Simulated Author's Rebuttal

2 responses · 0 unresolved

We thank the referee for the constructive report and for highlighting the need for more explicit quantitative support. We agree that the central claims would be strengthened by additional numerical outputs and model equations, and we will revise the manuscript to incorporate these elements.

read point-by-point responses
  1. Referee: [Results (coupling of population synthesis and reprocessing framework)] The central claim requires that the 1D population synthesis produces net reconnection heating (after self-regulation by gap opening) that exceeds background levels enough to generate observable excess variability and lag deviations. The manuscript states this outcome but supplies no numerical results from the synthesis, such as trapped sBH column, reconnection luminosity relative to coronal heating, or surface-density thresholds at low-to-moderate Eddington ratios, preventing verification that the signatures are actually produced.

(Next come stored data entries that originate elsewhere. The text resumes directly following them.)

/-- Table 7-5: the partition's harts held, the image loaded and verified, the device tree after it, BOOT_STATUS, the release.
The spec gives no place for the image and no bytes for the device tree: both are free. (DESIGN CHOICE, log entry 65) -/
def bootServers (s : State) (p : Nat) : State :=
  let s0 := holdHarts s p
  if (hartsOf s0 p).isEmpty then s0
  else
    match loadComponent s0 2 with
    | (s1, none) => setBoot (logError s1 4 12 0x0503 p 0xFFFF 0 0 2) p 0 0xFFFF
    | (s1, some img) =>
      let (page, s2) := drawFree s1 (usableBytes s1 / 65536)
      let (n, s3) := drawFree s2 65536
      let (blob, s4) := drawBytes s3 n
      let base := page * 65536
      let dt := base + (img.payload.length + 65535) / 65536 * 65536
      let s5 := setBoot (putOwned (putOwned s4 p base img.payload) p dt blob) p 5 1
      let own := hartsOf s5 p
      let s6 := { s5 with harts := Vector.ofFn (fun (i : Fin 64) =>
        if own.contains i.val then
          { Hart.reset with
            released := true, pc := BitVec.ofNat 64 (base + fieldAt img.header 0x01C 4),
            x := (Hart.reset.x.set 10 (BitVec.ofNat 64 i.val)).set 11 (BitVec.ofNat 64 dt) }
        else s5.harts[i]) }
      (List.range 4).foldl (fun t k =>
        if own.any (fun h => h / 16 == k) then
          modDomain t (7 + k) (fun d => if d.phase = .run then d else { d with phase := .run, moving := none, starts := d.starts + 1, mhz := 2000 })
        else t) s6

/-- The partition's server cores restarted (R233, code 0x0501): its local queue contexts are destroyed first. -/
def restartServers (s : State) (p : Nat) : State :=
  let mine : Nat → Queue → Bool := fun _ x => x.partition == p && x.isLocal
  let s1 := destroyQueues (finishCommits s (fun q x _ => mine q x)) mine stAbortedReset
  bootServers s1 p

/-! ### Function-level and partition reset (Table 16-1) -/

/-- A function as its reset leaves it: regions run out, the local mailbox stays. -/
def Func.afterReset (f : Func) : Func :=
  { Func.reset with
    regions := f.regions, loc := f.loc, lastLocal := f.lastLocal,
    windows := mapFilter f.windows (fun _ g => match g with
      | .placement _ _ => true
      | _ => false),
    inService := f.inService.bind (fun r => if r.isLocal then some r else none) }

/-- Function-level reset. (DESIGN CHOICE, log entry 12) (DEDUCED, log entry 64) -/
def functionReset (s : State) (fn : Nat) : State :=
  let mine : Nat → Queue → Bool := fun _ x => x.partition == fn && !x.isLocal
  let s1 := finishCommits s (fun q x _ => mine q x)
  let s2 := destroyQueues s1 mine stAbortedReset
  let s3 := retireSlots (withdrawRegions (abortLong s2 fn stAbortedReset) fn .reset) fn
  let s4 := modFunc s3 fn Func.afterReset
  repairPartition (clearFlows (closeStep s4 fn) fn) fn

/-- Everything that a partition reset ends, short of the reboot of its server cores. -/
def partitionStop (s : State) (p : Nat) : State :=
  let mine : Nat → Queue → Bool := fun _ x => x.partition == p
  let s1 := finishCommits s (fun q x _ => mine q x)
  let s2 := destroyQueues s1 mine stAbortedReset
  let s3 := retireSlots (withdrawRegions s2 p .reset) p
  let s4 := modPart s3 p (fun x => { x with signals := [], replay := none, server := ServerRegs.reset })
  let s5 := modFunc s4 p (fun f => { f with loc := Mailbox.reset })
  dropTierWork (clearFlows (closeStep (holdHarts s5 p) p) p) p

/-- Partition reset (Table 16-1): long requests, too, are answered with ABORTED_RESET. (DEDUCED, log entry 64) -/
def partitionReset (s : State) (p : Nat) : State :=
  let s1 := partitionStop s p
  bootServers (repairPartition (abortLong s1 p stAbortedReset) p) p

/-! ### State records (R454, R463, R467) -/

/-- Powered hours: those recorded before power-on and those that AON has counted since (R453). -/
def hoursNow (s : State) : Nat := s.hours + (aonNow s).toNat / 90000000000

/-- The contents of the ageing record: hours, then seven numbers for each die; an exhausted die shows an offset beyond 24 steps
or a ceiling below 200 permille (R453, R470). -/
def ageingRecord (s : State) : List Nat :=
  hoursNow s :: (s.dies.toList.zipIdx).flatMap (fun e =>
    let d := e.1
    [if d.exhausted ∧ 8 ≤ e.2 then 25 else d.voff, if d.exhausted ∧ e.2 < 8 then 150 else d.ageCeil, d.lastSlack, d.minSlack,
     d.roPpm, d.lastHours, d.checkpoints])

/-- The committed and open step of every partition. -/
def stepsNow (s : State) : List (Nat × Nat × Nat) :=
  s.partitions.map (fun e => (e.1, (e.2.job.map (·.committed)).getD 0, ((e.2.job.bind (·.step)).map (·.step)).getD 0))

/-- The state records written to flash: the Decaf record, the error log, the ageing record. -/
def writeStateRecords (s : State) (cause : Nat) : State :=
  { s with flash := { s.flash with
      decaf := some { cause := cause, aon := aonNow s, steps := stepsNow s, reported := false },
      log := s.fault.log, logNext := s.fault.nextEntry, ageing := some (ageingRecord s) } }

/-! ### Decaf entry (R466, Table 16-6) -/

/-- ALERT_N causes: 1 low input, 2 high input, 3 cap excursion, 4 Decaf mode, 5 ROM recovery. -/
def alertDecaf : Nat := 4

/-- Core windows lost: scratch and WGB read as zero (R38). -/
def loseWindows (s : State) : State := { s with mem := s.mem.filter (fun c => decide (c.1 < coreWindowBase)), cores := [], spills := [] }

/-- Every cached line recalled, dirty data written to its place. -/
def recallAll (s : State) : State :=
  ((s.caches.flatMap (fun e => mapKeys e.2)).dedup).foldl recallLine s

/-- Domains of a range of codes set to a phase. (DEDUCED, log entry 73) -/
def setDomains (s : State) (codes : List Nat) (ph : DomPhase) : State :=
  codes.foldl (fun t c => modDomain t c (fun d => { d with phase := ph, moving := none })) s

/-- The units that Decaf entry stops: cores, video units, ports, server cores; their domains go OFF. (DEDUCED, log entry 66) -/
def stopUnits (s : State) : State :=
  let s1 := loseWindows (recallAll s)
  let s2 := { s1 with
    harts := Vector.replicate 64 Hart.reset,
    ports := s1.ports.map (fun x => { x with phase := .disabled, secured := false }) }
  setDomains s2 ((List.range 4).map (7 + ·) ++ (List.range 20).map (12 + ·) ++ (List.range 4).map (36 + ·)) .off

/-- The Decaf notice in the PF0 telemetry ring (R468). -/
def decafNotice (s : State) (code : Nat) : State :=
  telemetryPf0 s 0x06 (natToBytes 8 code ++ natToBytes 8 (aonNow s).toNat)

/-- A fault of module class: its entry, and Decaf mode where the module is not in it yet (R460, R466). (DEDUCED, log entry 66) -/
def enterDecaf (s : State) (die code addr detail : Nat) : State :=
  let s1 := logError s 6 die code 0xFF 0xFFFF 0 addr detail
  if s1.fault.decaf.isSome then s1
  else
    let s2 := raiseAplic (raiseAlert s1 alertDecaf) 2
    let s3 := finishCommits s2 (fun _ _ _ => true)
    let s4 := endCmds s3 (cmdsWhere s3 (fun _ _ _ => true)) stAbortedDecaf
    let s5 := (mapKeys s4.funcs).foldl (fun t fn => abortLong t fn stAbortedDecaf) s4
    let s6 := (mapKeys s5.partitions).foldl (fun t p => journalOutcome t p 6 (natToBytes 2 code)) s5
    let d : Decaf := { cause := code, since := aonNow s6, flushRunning := false, flushDone := false }
    let s7 := { s6 with fault := { s6.fault with decaf := some d, causeCode := code, bootCause := 0 } }
    let shadow := statusShadow s7
    let s8 := endSessions s7 stAbortedDecaf (fun _ _ => true)
    let s9 := { s8 with fault := { s8.fault with shadow := shadow } }
    decafNotice (writeStateRecords (stopUnits s9) code) code

/-! ### Loss of power and power-on (Table 16-1, R458) -/

/-- A tiered object as the configuration store restores it: every page in T2. (DESIGN CHOICE, log entry 67) -/
def restoreObject (s : State) (o : TieredObject) : State × TieredObject :=
  ({ s with mem := (List.range o.pages).foldl (fun m i => memPutBytes m (o.mapAddr + 8 * i) (cp32Bytes (mapValue 0 .t2 0))) s.mem },
   { o with free := o.pool, resident := [], counts := [], pinned := [], closing := false })

/-- A job as the configuration store restores it. (DESIGN CHOICE, log entry 67) -/
def restoreJob (j : Job) : Job :=
  { j with
    step := none, eval := none, lastPlan := none, commit := none, retention := none, early := [], collSeq := [], phaseRecord := none,
    busy := [], lagRecords := 0, testScale := true, reseedAgain := [],
    tables := mapAll j.tables (fun _ t => { t with pendingStep := none, shadow := [] }),
    drip := j.drip.map (fun d => { d with staged := [], ready := [], behind := [], behindPages := [], recordsInStep := 0 }) }

/-- A partition as the configuration store restores it after a loss of power. -/
def restorePartition (x : Partition) : Partition :=
  { x with
    tier := { TierRegs.reset with eskor := natBit x.modes 0 }, migs := [], migQueue := [], server := ServerRegs.reset, signals := [],
    commitSeq := 0, admitted := 0, journal := Journal.off, replay := none, sessions := [], job := x.job.map restoreJob }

    Authors: We agree that the manuscript would be improved by supplying these numerical results to allow verification. In the revised version we will add a dedicated results subsection (or appendix) that reports the outputs of the 1D population synthesis, including trapped sBH column densities at the migration traps, the ratio of reconnection luminosity to background coronal heating across the explored Eddington-ratio range, and the local surface-density thresholds after gap-opening suppression. These quantities will be shown to exceed the levels needed to produce the reported excess short-timescale variability, flattened structure functions, and lag deviations. revision: yes

  2. Referee: [Methods (population synthesis and reprocessing coupling)] The self-regulated heating description is presented as an independent output that produces flattened structure functions and deviations from τ∝λ^{4/3}. Without explicit equations or parameter values for the reconnection rate, the gap-opening suppression factor, or the resulting heating profile in the reprocessing framework, it is unclear whether these deviations are robust predictions or shaped by choices in the population synthesis.

    Authors: We acknowledge that the absence of the explicit equations leaves the robustness of the predictions less transparent. We will expand the methods section to include the full expressions for the reconnection rate (based on local magnetic-field strength and plasma-β), the analytic form of the gap-opening suppression factor, and the procedure by which the localized heating profile is injected into the corona-heated reprocessing variability code. A table of all adopted parameter values will also be added so that readers can reproduce and assess the sensitivity of the structure-function and lag results. revision: yes

Circularity Check

0 steps flagged

No significant circularity; derivation is self-contained via model coupling

full rationale

The paper couples a 1D sBH population synthesis model to a corona-heated reprocessing framework and presents the resulting variability signatures (excess short-timescale variability, flattened structure functions, lag deviations) as outputs of that coupling, including the described self-regulation by pile-up enhancement and gap-opening suppression. No equations, fitted parameters renamed as predictions, or load-bearing self-citations are quoted that would make any claimed prediction equivalent to its inputs by construction. The central claim therefore retains independent content from the synthesis-reprocessing link and does not reduce to self-definition or renaming.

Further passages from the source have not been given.